Following, we present the initial phases of this research agenda. Starting from a critical perspective, our goal was to uncover the threats and pitfalls that prevent the realization of responsible digitalization. Such was conducted as an action research study, which aimed to yield a first thematic teaching framework. We present the key concepts of this undertaking in Section 2 and describe its methodological implementation in Section 3. Then, we discuss the main findings from each phase in Section 4 and present our thematic teaching framework in Section 5. Finally, Section 6 will close our report with some concluding remarks.
We define sustainability, responsibility and digitalization as the key concepts around which our envisioned teaching framework should be built.
The concept of sustainability has been in use in its current form for almost 40 years. It became more widely known through the 1987 Brundtland Commission Report of the World Commission on Environment and Development on our Common Future1. At that time, sustainability was primarily discussed as sustainable development. The starting point of the Brundtland Commission’s work was the concern about the destruction of the environment as a result of human activities. thus it emphasized the sustainable coordination of economic and environmental goals and measures in such a way that meeting the needs of current generations does not compromise the needs of future generations. This was considered to require a clear intervention to the environmental challenges identified at that time. The most comprehensive set of sustainable development goals has since been defined by the United Nations by their Sustainable Development Goals (usually referred to as SDGs). Those contain 17 main objectives that aim to achieve economic, social and environmental sustainability (cf. Figure 1). In that, the SDGs cover a wide range of factors related to the well-being of individuals, societies and the environment. As the most controversial of these goals may be seen goal number eight, i.e. Decent Work and Economic Growth, as the negative impact an ever growing economy may have on the environment 1Online: https://sustainabledevelopment.un.org/content/documents/5987our-common-future.pdf [Accessed: 16 June 2025] has already been recognized in the groundwork of the Brundtland Commission. That is, business models, even those that may be considered environmentally friendly, can waste natural resources and thus cause the degradation of nature. Consequently, we have decided to excluded the economic growth component from our guiding principles for now. This does not mean that we do not consider the development of sustainable business models as important. Rather, we believe that sustainability should initially be discussed outside economic boundaries. All the other SDG goals, however, have been included into our analysis.

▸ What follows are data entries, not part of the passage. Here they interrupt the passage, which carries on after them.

/-- All weights divide this unit, so that finish tags are exact (R243). -/
def tagUnit : Nat := (List.range 255).foldl (fun a k => Nat.lcm a (k + 1)) 1

/-- A weight; 0 acts as 1. -/
def weightOf (w : Nat) : Nat := max 1 w

/-- A class or port among its classes. -/
def Dev.vclass (d : Dev) (k : Nat) : VClass := tblGetD d.path.vclass k ⟨0, none, 0⟩

/-- Change a class. -/
def Dev.setVclass (d : Dev) (k : Nat) (v : VClass) : Dev :=
  { d with path := { d.path with vclass := tblPut d.path.vclass k v } }

/-- A pending change of port and class takes effect once the queue is empty (R240): the queue is bound anew. One to a port
of the other die stands until the queue pair moves there (R190). -/
def BQueue.settle (q : BQueue) : BQueue :=
  match q.frames, q.rebind, q.bound with
  | [], some (p, t), some (o, _, s) =>
    if portDie p = portDie o then { q with bound := some (p, t, s), rebind := none, tag := none, prevTag := 0 } else q
  | _, _, _ => q

/-- The head frame of a queue: the oldest of its highest priority (R237). -/
def BQueue.head (q : BQueue) : Option BFrame :=
  q.frames.foldl (fun h f => match h with
    | none => some f
    | some g => if f.prio > g.prio then some f else some g) none

/-- Remove the head frame. -/
def dropHead : List BFrame → BFrame → List BFrame
  | [], _ => []
  | f :: t, h => if f = h then t else f :: dropHead t h

/-! ### Selection (R240, R243) -/

/-- The bound queues of a class of a port with an eligible head, and their tags. -/
def Dev.ready (d : Dev) (port tc : Nat) : List (Nat × Nat) :=
  d.path.queues.filterMap (fun e => match e.2.bound, e.2.tag with
    | some (p, t, _), some f => if p = port ∧ t = tc ∧ e.2.wheel.isNone ∧ !e.2.frames.isEmpty then some (e.1, f) else none
    | _, _ => none)

/-- The entry of the smallest tag; ties go to the lower number. -/
def smallest : List (Nat × Nat) → Option (Nat × Nat)
  | [] => none
  | e :: t => match smallest t with
    | none => some e
    | some m => if e.2 < m.2 ∨ (e.2 = m.2 ∧ e.1 < m.1) then some e else some m

/-- Strict classes from 7 down that hold an eligible head. -/
def Dev.strictClass (d : Dev) (port : Nat) : Option Nat :=
  [7, 6, 5, 4, 3, 2, 1, 0].find? (fun c => d.flag (F.FLU_TC_STRICT c) port && !(d.ready port c).isEmpty)

/-- The tag of a weighted class for the frame it sends next: kept while that frame stays the next (R243). -/
def Dev.classTag (d : Dev) (port c : Nat) : Nat :=
  let v := d.vclass (512 + port * 8 + c)
  let next := smallest (d.ready port c)
  match v.tag with
  | some (t, k) => if some k = next then t else fresh v next
  | none => fresh v next
where
  /-- The tag that a new frame gives the class. -/
  fresh (v : VClass) (next : Option (Nat × Nat)) : Nat :=
    let l := match next with
      | some (k, _) => match (d.bq k).head with
        | some f => f.len
        | none => 0
      | none => 0
    max (d.vclass (1024 + port)).vt v.prevTag + l * tagUnit / weightOf (d.fld (F.FLU_TC_WEIGHT c) port)

/-- The weighted class that sends next. -/
def Dev.weightedClass (d : Dev) (port : Nat) : Option (Nat × Nat) :=
  smallest (((List.range 8).filter (fun c => !d.flag (F.FLU_TC_STRICT c) port && !(d.ready port c).isEmpty)).map
    (fun c => (c, d.classTag port c)))

/-- Keep the tags of the weighted classes that hold an eligible head. -/
def Dev.keepClassTags (d : Dev) (port : Nat) : Dev :=
  (List.range 8).foldl (fun d' c =>
    let v := d.vclass (512 + port * 8 + c)
    let next := if d.flag (F.FLU_TC_STRICT c) port then none else smallest (d.ready port c)
    d'.setVclass (512 + port * 8 + c) { v with tag := next.map (fun e => (d.classTag port c, e)) }) d

/-- A frame that is the head of an eligible bound queue gets its finish tag, once, and so does its class (R243). -/
def Dev.tagHead (d : Dev) (k : Nat) : Dev :=
  let q := d.bq k
  match q.bound, q.head with
  | some (port, tc, slice), some f =>
    if q.wheel.isNone && q.tag.isNone then
      let v := d.vclass (port * 8 + tc)
      let w := weightOf (d.fld F.FLU_SLICE_W_WEIGHT slice)
      (d.modBq k (fun q => { q with tag := some (max v.vt q.prevTag + f.len * tagUnit / w) })).keepClassTags port
    else d
  | _, _ => d

/-- Tag the classes of the port to which a queue is bound, if it is bound. -/
def Dev.retagClasses (d : Dev) (k : Nat) : Dev :=
  match (d.bq k).bound with
  | some (port, _, _) => d.keepClassTags port
  | none => d

/-! ### Admission (R235, R236, R238) -/

/-- Kinds of queues for counted drops: egress, raw, exception, miss chain. -/
def queueKind (q : Nat) : Nat := if q < 65536 then 0 else if q < 65552 then 1 else if q < 65559 then 2 else 3

/-- The notice of a frame to the stream cores, for raw and exception queues (R236). -/
def Dev.notice (d : Dev) (die : Die) (q : Nat) : Dev :=
  if queueKind q = 1 ∨ queueKind q = 2 then d.emit (.notice die q) else d

/-- Admit a frame to a queue whole, or drop it whole and count it; true when it was admitted. A frame that becomes the
head receives a tag of its own. -/
def Dev.enqueue (d : Dev) (die : Die) (q : Nat) (f : BFrame) : Bool × Dev :=
  let k := queueKey die q
  let limit := d.fld F.BOM_QCFG_LIMIT k
  let fits := f.cells ≤ d.boomFree die && (limit = 0 || (d.bq k).cells + f.cells ≤ limit)
  if d.flag F.BOM_QCFG_FLUSH k || !fits then (false, d.count (itBoomDrop die (queueKind q)))
  else
    let d := d.modBq k (fun b =>
      let c := { b with
        frames := b.frames ++ [f]
        tag := if b.frames.all (fun g => f.prio > g.prio) then none else b.tag }
      { c with hwm := max c.hwm c.depth })
    (true, ((d.noteFree die).tagHead k).notice die q)

/-- BOM_QCFG.FLUSH of a queue is set (R238): every cell is released. -/
def Dev.boomFlush (d : Dev) (die : Die) (q : Nat) : Dev :=
  if q ≥ 65559 then d.count (itBoomDrop die 4)
  else
    let k := queueKey die q
    ((d.setFlag F.BOM_QCFG_FLUSH k true).modBq k (fun b => BQueue.settle { b with frames := [], tag := none })).retagClasses k

/-- The sweep returns cells that no list reaches (R239). -/
def Dev.cellSweep (d : Dev) (die : Die) : Dev :=
  { d with path := { d.path with leaked := tblDel d.path.leaked die.num } }

/-- What a frame's words hold (R239): a corrected error is counted and recorded; an uncorrected one in data drops
the frame, one in a link flushes the queue. -/
def Dev.boomEcc (d : Dev) (die : Die) (e : BoomEcc) : Dev :=
  match e with
  | .clean => d
  | .corrected =>
    ((d.bumpFld (F.BOM_DIE_ECC_CE die.num) 0 1).count (0x590 + die.num)).ceRecord (8 + die.num) (40 + die.num) die.num 0
  | _ => (d.bumpFld (F.BOM_DIE_ECC_UE die.num) 0 1).fault (8 + die.num) .contained 2 die.num 0

/-- CC_BYTES counts a frame of a queue pair. -/
def Qp.sentBytes (q : Qp) (len : Nat) : Qp :=
  { q with ctx := BitVec.ofNat 2048 (putBits q.ctx.toNat 1120 32 (satAdd 32 (bits q.ctx.toNat 1120 32) ((len + 63) / 64))) }

/-- A frame of a queue pair has left the device: CC_BYTES counts it in units of 64 B, each frame rounded up (R217)
(DEDUCED, log 13). A tracked packet of its send queue is marked as left (Table 6.6); the first transmission of a packet is
the one that an entry counts. -/
def Dev.departed (d : Dev) (f : BFrame) : Dev :=
  match f.pkt with
  | none => d
  | some (qpn, none) => { d with skid := { d.skid with qps := tblMod d.skid.qps qpn (fun q => q.sentBytes f.len) } }
  | some (qpn, some psn) => { d with skid := { d.skid with qps := tblMod d.skid.qps qpn (fun q =>
      let first := match q.sent.find? (fun t => t.psn = psn) with
        | some t => !t.left
        | none => bit q.ctx.toNat 24
      { q.sentBytes f.len with
        sent := q.sent.map (fun t => if t.psn = psn then { t with left := true } else t)
        sq := if !first then q.sq else q.sq.map (fun e => if (psn + 2 ^ 24 - e.psn) % 2 ^ 24 < e.npkt then { e with departed := min e.npkt (e.departed + 1) } else e) }) } }

/-- An uncorrected link flushes a queue (R239): of the cells it held, those that no list reaches stay away from the
pool until the sweep. -/
def Dev.linkLost (d : Dev) (die : Die) (k held lost : Nat) : Dev :=
  let d := (d.modBq k (fun q => BQueue.settle { q with frames := [], tag := none })).retagClasses k
  { d with path := { d.path with leaked := tblPut d.path.leaked die.num (tblGetD d.path.leaked die.num 0 + min lost held) } }

/-! ### Stamps of a port (R41) -/

/-- Replace bytes at an offset. -/
def spliceBytes (b : List Byte) (off : Nat) (v : List Byte) : List Byte := b.take off ++ v ++ b.drop (off + v.length)

/-- A latency of TIM_PORT_LAT, in units of 1/16 ns, as a part of the Ring accumulator. -/
def latOf (n : Nat) : BitVec 96 := BitVec.ofNat 96 (n * 2 ^ 28)

/-- The full stamp of a Ring value: NS and FRAC (R33). -/
def fullStamp (acc : BitVec 96) : BitVec 80 := (acc >>> 16).truncate 80

/-- The ingress stamp of a port: Ring of its die at the stamp point, less the latency from the MDI (R41). -/
def Dev.ingressStamp (d : Dev) (port : Nat) : BitVec 80 :=
  fullStamp (d.dieAcc (.io (portDie port)) - latOf (d.fld (F.TIM_PORT_LAT_INGRESS port) 0))

/-- The egress stamp of a port: Ring of its die at the stamp point, and the latency up to the MDI (R41). -/
def Dev.egressStamp (d : Dev) (port : Nat) : BitVec 80 :=
  fullStamp (d.dieAcc (.io (portDie port)) + latOf (d.fld (F.TIM_PORT_LAT_EGRESS port) 0))

/-- A UDP checksum after bytes of its datagram changed; 0 says that there is none (R41). -/
def sumFixed (sum : Nat) (old new : List Byte) : Nat :=
  if sum = 0 then 0
  else
    let s := 65535 - ipSum (be 2 (65535 - sum) ++ old.map (fun b => ~~~b) ++ new)
    if s = 0 then 65535 else s

/-- What a one-step write puts into a PTP message, as offset and bytes: the time in s and ns, or the correction field,
whose unit is 2^-16 ns, with the time since a stamp added (IEEE 1588-2019). -/
def OneStep.patch (o : OneStep) (msg : List Byte) (stamp : BitVec 80) : Nat × List Byte :=
  match o with
  | .origin => (34, be 6 (stamp.toNat / 2 ^ 16 / 1000000000) ++ be 4 (stamp.toNat / 2 ^ 16 % 1000000000))
  | .correction since => (8, be 8 ((unbe (bytesAt msg 8 8) + (stamp - since).toNat) % 2 ^ 64))

/-- The bytes of a frame as they leave with a request at a stamp (Table 1.7). -/
def EgressReq.apply (r : EgressReq) (b : List Byte) (stamp : BitVec 80) : List Byte :=
  match r.oneStep with
  | none => b
  | some o =>
    let p := o.patch (b.drop r.ptpOff) stamp
    let off := r.ptpOff + p.1
    let c := spliceBytes b off p.2
    match r.sumOff with
    | none => c
    | some s => spliceBytes c s (be 2 (sumFixed (beAt b s 2) (bytesAt b off p.2.length) p.2))

/-- A frame leaves a port, with the stamp that its descriptor requested (R41). -/
def Dev.sendFrame (d : Dev) (port : Nat) (f : BFrame) : Dev :=
  match f.egress with
  | none => (d.departed f).emit (.frame port f)
  | some r =>
    let stamp := d.egressStamp port
    let g := { f with bytes := r.apply f.bytes stamp }
    ((d.departed f).emit (.frame port g)).emit (.egressStamp port g stamp)

/-! ### Transmission (R239, R240, R243) -/

/-- Take the head frame of an egress queue: the shaper moves, the next head is tagged, and the frame leaves
unless a word of it is uncorrected. -/
def Dev.sendQueue (d : Dev) (port k : Nat) (e : BoomEcc) : Dev :=
  let die := portDie port
  let q := d.bq k
  match q.head with
  | none => d
  | some f =>
    let now := d.flumeNow die
    let el := nextElig q.elig now f.len q.rate d.burst
    let d := d.modBq k (fun q => BQueue.settle { q with
      frames := dropHead q.frames f, tag := none, prevTag := q.tag.getD q.prevTag
      elig := el, wheel := wheelSlot el now })
    let d := (d.tagHead k).boomEcc die e
    match e with
    | .dataUe => d
    | .linkUe lost => d.linkLost die k (f.cells + (d.bq k).cells) lost
    | _ => d.sendFrame port f

/-- The raw egress queue of a port's first lane may send: it holds a frame, and its shaper of 1 % of the port rate
allows it (R240); a frame with a request waits while the stamps of the die are withheld (R40). -/
def Dev.rawReady (d : Dev) (port : Nat) : Bool :=
  !(d.bq (queueKey (portDie port) (65536 + port % 16))).frames.isEmpty &&
  tblGetD d.path.rawElig port 0 ≤ d.flumeNow (portDie port) &&
  !(((d.bq (queueKey (portDie port) (65536 + port % 16))).head.any (fun f => f.egress.isSome)) &&
    d.stampHeld (.io (portDie port)))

Responsibility has often been seen as a synonym for sustainability. However, the diference between the terms is evident in their concreteness. Whereas sustainability sets the target for human activities (cf. SDGs in Figure 1), responsibility relates to obligation and accountability [5]. Ethical and moral considerations are also associated with responsibility. Thus, although sustainability and responsibility may be seen as reflecting the same field of phenomena, the concept of sustainability has two clear shortcomings compared to the concept of responsibility. First, as we noted earlier, responsibility creates a better foundation for concreteness, which is why it may be better for educational contexts. Second, sustainability is often perceived as a matter specifically related to environmental problems. Responsibility, however, is broader and can therefore more easily cover areas related to information systems education.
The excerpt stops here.